Gather every line below where "badElems" appears.

Start of Materials provided

/-- The collective of a descriptor (R368); none where a field is out of range or this device is not a member. -/
def collOf (s : State) (ctx : Nat) (cmd : Cmd) (raw : Nat) (members : List Nat) : Option Coll :=
  let f (off hi lo : Nat) : Nat := dfield raw off hi lo
  let op := f 0 31 28
  let n := f 0 15 0
  let me := members.idxOf ((deviceId s).getD (2 ^ 20))
  let rel := f 0x28 31 0
  let relOk : Bool := rel == 0 || (ownHandle s ctx rel && (s.stream (rel % 2 ^ 18)).snk.kind == Kind.CELL
    && (s.stream (rel % 2 ^ 18)).src.kind != Kind.REMOTE)
  let rooted : Bool := op == CollOp.REDUCE || op == CollOp.BROADCAST || op == CollOp.BARRIER
  if op = 0 ∨ 6 < op ∨ 5 < f 0 27 24 ∨ 2 < f 0 23 22 ∨ f 0 20 16 ≠ 0 ∨ n < 2 ∨ rooted ∧ n ≤ f 4 15 0 ∨ f 4 31 16 ≠ 0
      ∨ f 0x34 31 0 ≠ 0 ∨ f 0x38 63 0 ≠ 0 ∨ members.length ≤ me ∨ !relOk then none
  else
    some
      { ctx := ctx, cmd := cmd.index, op := op, dtype := f 0 27 24, redop := f 0 23 22, wide := bit raw 21,
        members := members, me := me, root := f 4 15 0, src := f 0x10 63 0, dst := f 0x18 63 0, count := f 0x20 63 0,
        release := rel, result := cmd.f 0x30 63 0, group := f 0x30 31 0, began := s.cic.count,
        deadline := if f 0x2C 31 0 = 0 then none else some (s.cic.count + 125 * f 0x2C 31 0), done := 0,
        seq := cmd.seq, heard := s.cic.count, arrived := [], partials := [], bad := [], lags := List.replicate n 0, ended := false }

/-- A collective that ends at its command: BAD_DESC (R371). -/
def badColl (s : State) (ctx : Nat) (cmd : Cmd) (group : Nat) : State :=
  let c : Coll :=
    { ctx := ctx, cmd := cmd.index, op := 0, dtype := 0, redop := 0, wide := false, members := [], me := 0, root := 0, src := 0,
      dst := 0, count := 0, release := 0, result := cmd.f 0x30 63 0, group := group + 2 ^ 32, began := s.cic.count,
      deadline := none, done := 0, seq := cmd.seq, heard := 0, arrived := [], partials := [], bad := [], lags := [],
      ended := false }
  (endColl s c CollSt.BAD_DESC).1

/-- Every collective engine in service can begin: its replica is loaded and has reached the stamp (R158, R161, R368). -/
def enginesReady (s : State) (cmd : Cmd) : Bool :=
  ((List.range 4).filter fun d => !s.offline (16 + d)).all fun d =>
    dieLoaded s (16 + d) && (!cmd.stamped || decide (cmd.stamp ≤ replica s (Rep.coll d)))

/-- Every member can be sent messages (R362, R363): it lies in this device's block, whose partition is active. -/
def membersInBlock (s : State) (c : Coll) : Bool := s.lnk.partState == 0 && c.members.all (inBlock s)

/-- COLL (R368): the descriptor and the member table are read, and this device's part begins. A group that this device already
runs is not begun again; a member that no message may be sent to ends the collective at once (R362, R371). -/
def collCmd (ctx : Nat) (s : State) (cmd : Cmd) : Option State :=
  if cmd.begun ≠ 0 then none
  else if !cmd.zeros [0x20, 0x24, 0x38, 0x3C] ∨ cmd.f 0x30 2 0 ≠ 0 then failCmd s ctx cmd CmdErr.BAD_FIELD
  else
    match cmdRead s ctx cmd.seq (cmd.f 0x28 63 0) 64 with
    | (s, none) => some s
    | (s, some bytes) =>
      let raw := leNat bytes
      match cmdRead s ctx cmd.seq (dfield raw 0x08 63 0) (4 * dfield raw 0 15 0) with
      | (s, none) => some s
      | (s, some tab) =>
        let members := (elemsOf 4 tab).map (· % 2 ^ 20)
        match collOf s ctx cmd raw members with
        | none => some (badColl s ctx cmd (dfield raw 0x30 31 0))
        | some c =>
          if s.lnk.colls.any (·.group = c.group) then some (badColl s ctx cmd c.group)
          else if !enginesReady s cmd then none
          else if !membersInBlock s c then some (endColl s c CollSt.UNREACHABLE).1
          else
            match startColl { s with lnk := { s.lnk with colls := s.lnk.colls ++ [c] } } c with
            | (s, true) => some (mapCmd s ctx cmd.index fun x => { x with begun := 1 })
            | (t, false) => some { t with lnk := { t.lnk with colls := t.lnk.colls.filter (·.group != c.group) } }

/-- COLL. -/
def execColl (ctx : Nat) (s : State) : Host.Outcome State Fault Refusal := cmdRow ctx 0x18 (collCmd ctx) s

/-! ## Segments (R369, R370) -/

/-- Part of a ring reduction after `hops` devices (R369): this device's input is added; it goes on round the ring, or, complete,
into DST and round as final data. -/
def ringReduce (s : State) (c : Coll) (hops off : Nat) (data : List Byte) (poison : List Nat) : State :=
  let e := dtypeBytes c.dtype
  let inc := (elemsOf c.wire data).map fun w => if c.wide then w else widenElem c.dtype w
  match collRead s c (c.src + off) (inc.length * e) with
  | (s, none) => s
  | (s, some (d, w)) =>
    let bad := badElems e inc.length w ++ badElems c.wire inc.length poison
    let own := (elemsOf e d).map (widenElem c.dtype)
    let sum := (inc.zip own).map fun p => reduceElem c.dtype c.redop p.1 p.2
    if hops + 1 < c.size then collPartial s c c.after off (wireBytes c sum) (badWords c.wire bad)
    else
      let fin := sum.flatMap fun w => leBytes e (narrowElem c.dtype w)
      let w := badWords e bad
      match collWrite s c (c.dst + off) fin w with
      | (s, false) => s
      | (s, true) => collDone (collFinal s c c.after off fin w) c fin.length

/-- A child's partial result in a tree reduction (R369): with every child's in, the sum goes to the parent, or at the root into
DST. -/
def treeReduce (s : State) (c : Coll) (off : Nat) (data : List Byte) (poison : List Nat) : State :=
  let e := dtypeBytes c.dtype
  let inc := (elemsOf c.wire data).map fun w => if c.wide then w else widenElem c.dtype w
  let first := off / e
  let held := inc.zipIdx.foldl (fun m p =>
    tset (fun _ => 0) m (first + p.2) (reduceElem c.dtype c.redop (tget (fun _ => 0) m (first + p.2)) p.1)) c.partials
  let done := c.done + inc.length
  let bad := (c.bad ++ (badElems c.wire inc.length poison).map (· + first)).eraseDups
  let put (s : State) : State := mapColl s c.group fun x => { x with partials := held, bad := bad, done := done }
  if done < c.children.length * c.count then put s
  else
    let all := (List.range c.count).map fun i => tget (fun _ => 0) held i
    match c.parent with
    | some p => finishOwn (collPartial (put s) c (nth c.members p) 0 (wireBytes c all) (badWords c.wire bad)) c
    | none =>
      match collWrite s c c.dst (all.flatMap fun w => leBytes e (narrowElem c.dtype w)) (badWords e bad) with
      | (s, false) => s
      | (s, true) => finishOwn (put s) c

/-- Final data for DST (R369): written, and passed on round the ring or down the tree. -/
def gatherIn (s : State) (c : Coll) (origin off : Nat) (data : List Byte) (poison : List Nat) : State :=
  match collWrite s c (c.dst + off) data poison with
  | (s, false) => s
  | (s, true) =>
    let next := (c.me + 1) % c.size
    let s :=
      if c.op = CollOp.BROADCAST then c.children.foldl (fun s m => collFinal s c (nth c.members m) off data poison) s
      else if c.op = CollOp.ALL_TO_ALL ∨ next = origin then s
      else collFinal s c c.after off data poison
    collDone s c data.length

/-- A barrier arrival from a child, the completion from the parent, or a member's LAG (R370). -/
def arriveIn (s : State) (c : Coll) (m lag : Nat) : State :=
  let c := { c with lags := c.lags.set m lag, arrived := if c.arrived.contains m then c.arrived else c.arrived ++ [m] }
  let s := mapColl s c.group fun x => { x with lags := c.lags, arrived := c.arrived }
  if c.op ≠ CollOp.BARRIER ∨ c.ended then s
  else
    let down (s : State) : State :=
      finishOwn (c.children.foldl (fun s k => sendArrive s c k (min (s.cic.count - c.began) (2 ^ 32 - 1))) s) c
    if c.parent = some m then down s
    else if c.children.all fun k => c.arrived.contains k then
      match c.parent with
      | some p => sendArrive s c p 0
      | none => down s
    else s

/-- A segment or control message of a member (R369-R371): one whose descriptor differs ends the collective MISMATCH. -/
def segmentIn (s : State) (g : Nat) (sig : CollSig) (x : CollSeg) : State :=
  match s.lnk.colls.find? (·.group = g) with
  | none => s
  | some c =>
    if c.op ≠ 0 ∧ !c.agrees sig then (endColl s c CollSt.MISMATCH).1
    else if c.op = 0 ∨ c.ended ∧ c.op ≠ CollOp.ALL_REDUCE ∧ c.op ≠ CollOp.ALL_GATHER then
      match x with
      | .arrive m lag => if m < c.size then arriveIn s c m lag else s
      | _ => s
    else
      let c := { c with heard := s.cic.count }
      let s := mapColl s g fun x => { x with heard := s.cic.count }
      match x with
      | .reduce _ hops off data w =>
        if c.op = CollOp.ALL_REDUCE then ringReduce s c hops off data w
        else if c.op = CollOp.REDUCE then treeReduce s c off data w else s
      | .gather origin off data w =>
        if c.op = CollOp.BARRIER ∨ c.op = CollOp.REDUCE then s else gatherIn s c origin off data w
      | .arrive m lag => if m < c.size then arriveIn s c m lag else s

/-- COLLECTIVE_SEGMENT_RECEIVE. -/
def execCollectiveSegmentReceive (group : Nat) (m : CollMsg) (s : State) : Host.Outcome State Fault Refusal :=
  .next (segmentIn s group m.sig m.seg)

/-- COLLECTIVE_END (R370, R371): OK once the own part is done; MISMATCH or UNREACHABLE as a member is told to differ or to be
out of reach; a collective that a failed access has marked ends FAULT_FAILED. -/
def collEnd (s : State) (g status : Nat) : State :=
  match s.lnk.colls.find? (·.group = g) with
  | none => s
  | some c =>
    if c.op = 0 then (endColl s c CollSt.FAULT_FAILED).1
    else if (status = 0 ∧ c.ended) ∨ status = CollSt.MISMATCH ∨ status = CollSt.UNREACHABLE then (endColl s c status).1
    else s

/-- COLLECTIVE_END. -/
def execCollectiveEnd (group status : Nat) (s : State) : Host.Outcome State Fault Refusal := .next (collEnd s group status)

End of Materials provided

◆ Solution below
    let bad := badElems e inc.length w ++ badElems c.wire inc.length poison
  let bad := (c.bad ++ (badElems c.wire inc.length poison).map (· + first)).eraseDups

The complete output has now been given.